# Installing a 24 in. Dishwasher in 28 in. Cabinet.



## coreprat (Feb 11, 2008)

Hello,

I have some older cabinets and the only 2 locations in my kitchen that will allow me to install a dishwasher both consist of a 28 inch opening.

What should I do to be able to fix the extra 4 inchs that I am going to have?

Any Help will be appreciated.


----------



## wfischer (Dec 29, 2007)

If your cabinets are painted, screw a 2x4 to one side of the cabinet to cover the gap, add a little caulk if needed to make the transition between cabinet and 2x4 nice and flat, and then paint the 2x4 to match.

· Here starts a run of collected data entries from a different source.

-- ==== Sys2Proof/Machine/Line.lean ====
section
/-! DEFINITION. The Line Port's own state (01): admission to the transmit queue (R5 to R8), medium access (R9, R10), the recent-frame
list (R18). What a frame's ending does to the block that queued it stands in Reports.lean. -/

namespace Sys2Proof.Machine

/-- What becomes of an own frame when it is offered (R6, R7, R14): it joins under a sequence number, or ends DROPPED at once. -/
inductive Offered where
  | joined (seq : Byte)
  | dropped (reason : DropReason)
  deriving DecidableEq, Repr

/-- R20: an own frame: own section, hop 0, own station as origin, the sequence given. -/
def LinePort.ownFrame (l : LinePort) (b : Body) (seq : Byte) : Frame :=
  { sect := l.sect.extractLsb' 0 4, relayed := false, origin := l.station, seq := seq, body := b }

/-- The head is on the wire (R6). -/
def LinePort.onWire (l : LinePort) : Bool := l.tx == .send

/-- R9: medium access begins afresh for the head: QUIET_WAIT, no draw made. -/
def LinePort.startAccess (l : LinePort) : LinePort := { l with tx := .quietWait, remaining := none }

/-- R5: an entry joins at the tail with collision count 0; in an empty queue it becomes the head (R9). -/
def LinePort.append (l : LinePort) (f : Frame) (s : Sender) : LinePort :=
  let e : TxEntry := { frame := f, sender := s, collisions := 0 }
  let l' := { l with queue := l.queue ++ [e] }
  if l.queue.isEmpty then l'.startAccess else l'

/-- The last index whose entry has a property. -/
def lastIdx {α : Type} (p : α → Bool) : List α → Option Nat
  | [] => none
  | x :: xs =>
    match lastIdx p xs with
    | some k => some (k + 1)
    | none => if p x then some 0 else none

/-- R6: the place of the newest relayed frame that is not on the wire. -/
def LinePort.newestRelayed (l : LinePort) : Option Nat :=
  let isRelay : TxEntry → Bool := fun e => e.sender == .relay
  if l.onWire then (lastIdx isRelay l.queue.tail).map (· + 1) else lastIdx isRelay l.queue

/-- R6, R13: the entry leaves; when it was the waiting head, the next entry starts medium access afresh. -/
def LinePort.removeAt (l : LinePort) (k : Nat) : LinePort :=
  let l' := { l with queue := l.queue.eraseIdx k }
  if k = 0 then l'.startAccess else l'

/-- An own frame joins at the tail under the counter's number, which then advances (R5, R21). -/
def LinePort.joinTail (l : LinePort) (s : Sender) (b : Body) : LinePort × Offered :=
  ({ l.append (l.ownFrame b l.seqCounter) s with seqCounter := l.seqCounter + 1#8 }, .joined l.seqCounter)

/-- R6: admission of an own frame other than PRESENCE in line mode NORMAL: append, displace a relayed frame, or DROPPED. -/
def LinePort.offerPlain (l : LinePort) (s : Sender) (b : Body) : LinePort × Offered :=
  if l.queue.length < Config.queueSize then l.joinTail s b
  else
    match l.newestRelayed with
    | some k => (l.removeAt k).joinTail s b
    | none => (l, .dropped .lineCongested)

/-- The place of a queued PRESENCE (R5: at most one). -/
def LinePort.presenceAt (l : LinePort) : Option Nat :=
  l.queue.findIdx? fun e => bodyIsPresence e.frame.body

/-- R7: admission of an own PRESENCE in line mode NORMAL. A waiting PRESENCE is replaced in its place, keeping the collision
count and the state of medium access; one on the wire stays and the new one ends DROPPED. -/
def LinePort.offerPresence (l : LinePort) (b : Body) : LinePort × Offered :=
  match l.presenceAt with
  | none => l.offerPlain .peerRoster b
  | some k =>
    if k = 0 ∧ l.onWire then (l, .dropped .lineCongested)
    else
      let q := l.queue.modify k fun e => { e with frame := l.ownFrame b l.seqCounter, sender := .peerRoster }
      ({ l with queue := q, seqCounter := l.seqCounter + 1#8 }, .joined l.seqCounter)

/-- An own frame offered by a block: DROPPED(LINE_MUTED) in MUTE (R4), else R6 or R7. -/
def LinePort.offer (l : LinePort) (s : Sender) (b : Body) : LinePort × Offered :=
  if l.mode = .mute then (l, .dropped .lineMuted)
  else if bodyIsPresence b then l.offerPresence b else l.offerPlain s b

/-- R8, R19: a relayed copy with hop 1 joins only while fewer than 6 entries are occupied, a PRESENCE only while none is queued;
else it is discarded without report. -/
def LinePort.offerRelay (l : LinePort) (f : Frame) : LinePort :=
  if l.queue.length < Config.relayLimit ∧ (bodyIsPresence f.body → l.presenceAt = none) then
    l.append { f with relayed := true } .relay
  else l

/-- The head leaves; the next entry becomes the head, or the transmitter is IDLE (R5, R11, R12). -/
def LinePort.popHead (l : LinePort) : LinePort :=
  let q := l.queue.tail
  { l with queue := q, tx := if q.isEmpty then .idle else .quietWait, remaining := none }

/-! ## Medium access (R9, R10) -/

/-- R10: one draw: the new generator value and the deferral. -/
def LinePort.nextGenerator (l : LinePort) : Nat := (l.generator * 25173 + 13849) % 65536

def LinePort.drawn (l : LinePort) : Nat := l.nextGenerator * l.window / 65536

/-- The transmitter counts down `r` slots; at 0 the head goes on the wire, and the line is busy with its own carrier (R1, R9). -/
def LinePort.deferWith (l : LinePort) (r : Nat) : LinePort :=
  if r = 0 then { l with tx := .send, remaining := none, carrier := true }
  else { l with tx := .defer, remaining := some r }

/-- R9: two quiet slots are complete. The first gap of an attempt draws; a later one resumes the remaining count. -/
def LinePort.quietGap (l : LinePort) : LinePort :=
  let l := { l with carrier := false }
  if l.tx = .quietWait then
    match l.remaining with
    | none => { l with generator := l.nextGenerator }.deferWith l.drawn
    | some r => l.deferWith r
  else l

/-- R9: one quiet slot passes in DEFER. -/
def LinePort.slot (l : LinePort) : LinePort :=
  let l := { l with carrier := if l.tx = .send then l.carrier else false }
  if l.tx = .defer then
    match l.remaining with
    | some r => l.deferWith (r - 1)
    | none => l
  else l

/-- R9: the last slot of the count ends. -/
def LinePort.deferEnd (l : LinePort) : LinePort :=
  if l.tx = .defer ∧ l.remaining = some 1 then l.deferWith 0 else l

/-- R9: carrier is detected; in DEFER the count stops with its remaining value. -/
def LinePort.busy (l : LinePort) : LinePort :=
  let l := { l with carrier := true }
  if l.tx = .defer then { l with tx := .quietWait } else l

/-! ## The recent-frame list (R18) -/

def LinePort.recentHas (l : LinePort) (o : Station) (s : Byte) : Bool :=
  l.recent.any fun p => p.origin == o && p.seq == s

/-- R18: the pair is added with age 0; a full list gives up the pair entered longest ago. -/
def LinePort.recentAdd (l : LinePort) (o : Station) (s : Byte) : LinePort :=
  let kept := if l.recent.length < Config.recentSize then l.recent else l.recent.tail
  { l with recent := kept ++ [{ origin := o, seq := s, age := 0 }] }

/-- R18: every pair ages by one, and a pair of age 4 is removed. -/
def LinePort.recentAges (l : LinePort) : LinePort :=
  { l with recent := (l.recent.map fun p => { p with age := p.age + 1 }).filter fun p => p.age < Config.recentAge }

/-- R18: the expiry of one pair that stands one short of age 4. -/
def LinePort.recentExpire (l : LinePort) (o : Station) (s : Byte) : LinePort :=
  { l with recent := l.recent.filter fun p => !(p.origin == o && p.seq == s && p.age + 1 == Config.recentAge) }

/-! ## On the device -/

/-- A block offers an own frame. -/
def Device.offer (d : Device) (s : Sender) (b : Body) : Device × Offered :=
  let r := d.line.offer s b
  (d.withLine r.1, r.2)

/-- An own frame whose ending its block absorbs (R14: PRESENCE, UNSTAKE, DECLINE, CANCEL, RECEIPT; also OFFER, R96). -/
def Device.sendAbsorbed (d : Device) (s : Sender) (b : Body) : Device := (d.offer s b).1

end Sys2Proof.Machine
end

If your cabinets are stained, you'll probably want to find something nicer than a standard 2x4, with a grain that matches the cabinets, and skip the caulk.


----------



## skymaster (Jun 6, 2007)

2 x 4 UGH:no: but just put fillers on both side to reduce to 241/4 opening.
If you have the skills and tools, maybe a pullout for spices to fill the gap.


----------



## hms (Feb 12, 2008)

if you are removing a portion of the cabinet fronts, take and cut a 4" piece to use as a fill. Get a 1/4" dowling and carefully drill a 1/4" hole in the side of the existing cabinet and the trim piece that you have made put drops of glue into holes that you drilled and then put the pieces together with dowling. you might want to be sure the holes line up good first. then clamp untill dry and then inswtall your d/w.


----------